From 1388689a55a9b87fb03e4eb448bf8a2447d52539 Mon Sep 17 00:00:00 2001
From: Felix Arntz <felix-arntz@leaves-and-love.net>
Date: Mon, 28 Apr 2025 21:12:28 +0000
Subject: [PATCH] Networks and Sites: Sanitize key parameter in
 `wp-activate.php`.

Props khushipatel15.
Fixes #63320.

Built from https://develop.svn.wordpress.org/trunk@60204


git-svn-id: http://core.svn.wordpress.org/trunk@59540 1a063a9b-81f0-0310-95a4-ce76da25c4cd
---
 wp-activate.php         | 4 ++--
 wp-includes/version.php | 2 +-
 2 files changed, 3 insertions(+), 3 deletions(-)

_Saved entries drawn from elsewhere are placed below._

/-- The rewrites that a start owes (R399). -/
def dueCopies (d : Dev) : Dev :=
  { d with keep := { d.keep with due := d.keep.due ++ (([0, 1, 2].filter (copyStale d.keep)).map Due.copyFix) } }

/-- The dual-copy areas that have been written and of which no copy is valid: the firmware uses the defaults and posts
KEEP_POISON for their groups found poisoned (chapter 18, Edges). -/
def lostAreas (k : Keep) : List Nat :=
  ([0, 1, 2].filter fun a => copyTaken k (copyA a) (copyB a) (copyLen a) = none
      ∧ (areaBlank k (copyA a) = false ∨ areaBlank k (copyB a) = false)).flatMap
    fun a => (groupsOf (copyA a) (copyLen a) ++ groupsOf (copyB a) (copyLen a)).filter (groupPoisoned k)

/-- Everything that Keep gives registers and tables after ROMBOOT. -/
def loadKeep (d : Dev) : Dev :=
  let d1 := dueCopies (loadOwner (loadTenants (loadTuning (loadSettings d))))
  let k := d1.keep
  let ctl := leNat (readBytes k.e 0x3209 1)
  let bp := leNat (readBytes k.e 0x3208 1)
  let d2 := { d1 with keep := { k with bp := BitVec.ofNat 2 bp, pfch := BitVec.ofNat 4 ctl, pfen := bit ctl 4 } }
  d2.bothPorts fun p d => d.modPort p fun q =>
    { q with roster := (loadRoster k p).map fun (i, r) => (i, storedCeiling q r) }

/-! ## A KEEPWIN change of a setting (R493) -/

/-- A function applied where two values differ. -/
def onChange {α : Type} [DecidableEq α] (a b : α) (f : Dev → Dev) (d : Dev) : Dev := if a = b then d else f d

/-- A new ceiling below the current of the contract at LEVEL.CUR withdraws it (R290), which THROT.CEILING shows (R292). -/
def ceilingActs (p : PortId) (i : Idx) (d : Dev) : Dev :=
  let q := d.port p
  let c := contractOf q i.toNat
  if c.held ∧ withinMa c.power.toNat q.lev.cur (rosterOf q i.toNat).ceil.toNat = false then
    withdrawContract 3 p i (d.modPort p fun q => { q with ceilAt := some d.us })
  else d

/-- New ceilings for a port's endpoints: the changed records are due to Keep, and each ceiling acts (R285, R290, R291). -/
def newCeilings (p : PortId) (f : Port → RosterRec → RosterRec) (d : Dev) : Dev :=
  foldDev (fun x d =>
    let r := f (d.port p) x.2
    if r = x.2 then d
    else
      let i := BitVec.ofNat 10 x.1
      ceilingActs p i (dirtyPage p i (d.modPort p (setRoster x.1 r))))
    ((d.port p).roster.filter fun x => x.2.state != 0) d

/-- The uncalibrated ceiling of an endpoint whose CALOK is 0 (R285). -/
def uncalCeiling (q : Port) (r : RosterRec) : RosterRec := if r.calok then r else { r with ceil := q.cfg.uncalCeil }

/-- The changed fields of a port block, each as if its register had been written. -/
def applyPort (p : PortId) (old new : List Byte) (d : Dev) : Dev :=
  let o := portFrom old {}
  let n := portFrom new {}
  let cfg := fun (f : PortSet → PortSet) (d : Dev) => relieve (d.modPort p fun q => clampFast { q with cfg := f q.cfg })
  onChange o.ctl.lmax n.ctl.lmax (writeLmax p n.ctl.lmax) d
  |> onChange o.ctl.fixed n.ctl.fixed (writeFixed p n.ctl.fixed)
  |> onChange o.ctl.ps2 n.ctl.ps2 (writePs2 p n.ctl.ps2)
  |> onChange o.ctl.term n.ctl.term (fun d => d.modPort p fun q => { q with ctl := { q.ctl with term := n.ctl.term } })
  |> onChange o.ctl.auto n.ctl.auto (writeAuto p n.ctl.auto)
  |> onChange o.cfg.autoRole n.cfg.autoRole (cfg fun c => { c with autoRole := n.cfg.autoRole })
  |> onChange o.cfg.shunt n.cfg.shunt (cfg fun c => { c with shunt := n.cfg.shunt })
  |> onChange o.cfg.xfer n.cfg.xfer (cfg fun c => { c with xfer := n.cfg.xfer })
  |> onChange o.cfg.fixedF n.cfg.fixedF (cfg fun c => { c with fixedF := n.cfg.fixedF })
  |> onChange o.cfg.hubReserve n.cfg.hubReserve (cfg fun c => { c with hubReserve := n.cfg.hubReserve })
  |> onChange o.cfg.uncalCeil n.cfg.uncalCeil (newCeilings p uncalCeiling ∘ cfg fun c => { c with uncalCeil := n.cfg.uncalCeil })
  |> onChange o.cfg.rm n.cfg.rm (newCeilings p ringLoop ∘ cfg fun c => { c with rm := n.cfg.rm })
  |> onChange o.cfg.segLen n.cfg.segLen (cfg fun c => { c with segLen := n.cfg.segLen })
  |> onChange o.cfg.ringLen n.cfg.ringLen (newCeilings p ringLoop ∘ cfg fun c => { c with ringLen := n.cfg.ringLen })
  |> onChange o.cfg.ringOrient n.cfg.ringOrient (cfg fun c => { c with ringOrient := n.cfg.ringOrient })
  |> onChange o.grd.ifast n.grd.ifast (writeIfast p n.grd.ifast)
  |> onChange o.grd.ilim n.grd.ilim (writeIlim p n.grd.ilim)
  |> onChange o.grd.auto n.grd.auto (guardAuto n.grd.auto p)
  |> onChange o.rail.en n.rail.en (writeRailEn p n.rail.en)
  |> onChange o.ring.en n.ring.en (fun d => newCeilings p ringLoop (d.modPort p fun q => { q with ring := { q.ring with en := n.ring.en } }))
  |> onChange o.drp.win n.drp.win (fun d => d.modPort p fun q => { q with drp := { q.drp with win := n.drp.win } })
  |> onChange o.drp.stepCodes n.drp.stepCodes
      (fun d => d.modPort p fun q => { q with drp := { q.drp with stepCodes := n.drp.stepCodes } })
  |> onChange o.drp.en n.drp.en (fun d => d.modPort p fun q => { q with drp := { q.drp with en := n.drp.en } })
  |> onChange o.line.bper n.line.bper (fun d => d.modPort p fun q => { q with line := { q.line with bper := n.line.bper } })
  |> onChange o.line.enr n.line.enr (fun d => d.modPort p fun q => { q with line := { q.line with enr := n.line.enr } })

/-- GANG.MODE and ID take new values: a device that leaves mode 0 listens first, and one in mode 0 drives nothing (R320). -/
def gangModeAct (now : Nat) (old new : Gang) : Gang :=
  if new.mode = 0 then { new with phase := .silent, leader := false, alone := false, count := 0, modeIn := 0, kept := false }
  else if old.mode = 0 then { new with phase := .listening now 0, kept := false }
  else new

/-- What a field holds after a commit that took Keep-E's value for it from one to another: the new one where they differ,
else what is in force, a default among them (R490, R493). -/
def taken {α : Type} [DecidableEq α] (old new cur : α) : α := if old = new then cur else new

/-- The class caps of a port after a commit. -/
def takeCaps (o n q : Port) : Port :=
  { q with cap0 := taken o.cap0 n.cap0 q.cap0, cap1 := taken o.cap1 n.cap1 q.cap1
           cap2 := taken o.cap2 n.cap2 q.cap2, cap3 := taken o.cap3 n.cap3 q.cap3 }

/-- A thermal point after a commit. -/
def takeNtc (o n r : NtcPoint) : NtcPoint := { r with limit := taken o.limit n.limit r.limit, en := taken o.en n.en r.en }

/-- A bundle group after a commit. -/
def takeBundle (o n r : BundleRec) : BundleRec :=
  { r with limit := taken o.limit n.limit r.limit, m0 := taken o.m0 n.m0 r.m0, m1 := taken o.m1 n.m1 r.m1
           en := taken o.en n.en r.en, len := taken o.len n.len r.len, wires := taken o.wires n.wires r.wires
           amb := taken o.amb n.amb r.amb, tau := taken o.tau n.tau r.tau }

/-- The global tables after a commit. -/
def takeTables (o n t : Tables) : Tables :=
  { t with
    ntcA0 := takeNtc o.ntcA0 n.ntcA0 t.ntcA0, ntcB0 := takeNtc o.ntcB0 n.ntcB0 t.ntcB0
    ntcA1 := takeNtc o.ntcA1 n.ntcA1 t.ntcA1, ntcB1 := takeNtc o.ntcB1 n.ntcB1 t.ntcB1
    hotLimit := (List.range 16).foldl (fun s i =>
      spSet 0x0118 s (16 + i) (taken (spGet 0x0118 o.hotLimit (16 + i)) (spGet 0x0118 n.hotLimit (16 + i))
        (spGet 0x0118 s (16 + i)))) t.hotLimit
    bundles := (List.range 8).foldl (fun s g =>
      spSet {} s g (takeBundle (spGet {} o.bundles g) (spGet {} n.bundles g) (spGet {} s g))) t.bundles }

/-- Each field of the device is taken from Keep-E where a commit changed it. -/
def applyDevice (k0 k1 : Keep) (d : Dev) : Dev :=
  let o := deviceFrom k0 d
  let n := deviceFrom k1 d
  let g := { d.gang with mode := taken o.gang.mode n.gang.mode d.gang.mode, id := taken o.gang.id n.gang.id d.gang.id
                         weight := taken o.gang.weight n.gang.weight d.gang.weight }
  relieve
    { d with
      gl := { d.gl with shelf := taken o.gl.shelf n.gl.shelf d.gl.shelf }
      gang := if g = d.gang then d.gang else gangModeAct d.us d.gang g
      fwu := { d.fwu with vmin := taken o.fwu.vmin n.fwu.vmin d.fwu.vmin
                          tHealth := taken o.fwu.tHealth n.fwu.tHealth d.fwu.tHealth
                          hostconf := taken o.fwu.hostconf n.fwu.hostconf d.fwu.hostconf }
      p0 := takeCaps (capsFrom k0 .p0 d.p0) (capsFrom k1 .p0 d.p0) d.p0
      p1 := takeCaps (capsFrom k0 .p1 d.p1) (capsFrom k1 .p1 d.p1) d.p1
      tb := takeTables o.tb n.tb d.tb }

diff --git a/wp-activate.php b/wp-activate.php
index 5dc602337b..f4fd8d76c3 100644
--- a/wp-activate.php
+++ b/wp-activate.php
@@ -29,9 +29,9 @@ $result = null;
 if ( isset( $_GET['key'] ) && isset( $_POST['key'] ) && $_GET['key'] !== $_POST['key'] ) {
 	wp_die( __( 'A key value mismatch has been detected. Please follow the link provided in your activation email.' ), __( 'An error occurred during the activation' ), 400 );
 } elseif ( ! empty( $_GET['key'] ) ) {
-	$key = $_GET['key'];
+	$key = sanitize_text_field( $_GET['key'] );
 } elseif ( ! empty( $_POST['key'] ) ) {
-	$key = $_POST['key'];
+	$key = sanitize_text_field( $_POST['key'] );
 }
 
 if ( $key ) {
diff --git a/wp-includes/version.php b/wp-includes/version.php
index a455ed50bf..cbc3209f08 100644
--- a/wp-includes/version.php
+++ b/wp-includes/version.php
@@ -16,7 +16,7 @@
  *
  * @global string $wp_version
  */
-$wp_version = '6.9-alpha-60203';
+$wp_version = '6.9-alpha-60204';
 
 /**
  * Holds the WordPress DB revision, increments when changes are made to the WordPress DB schema.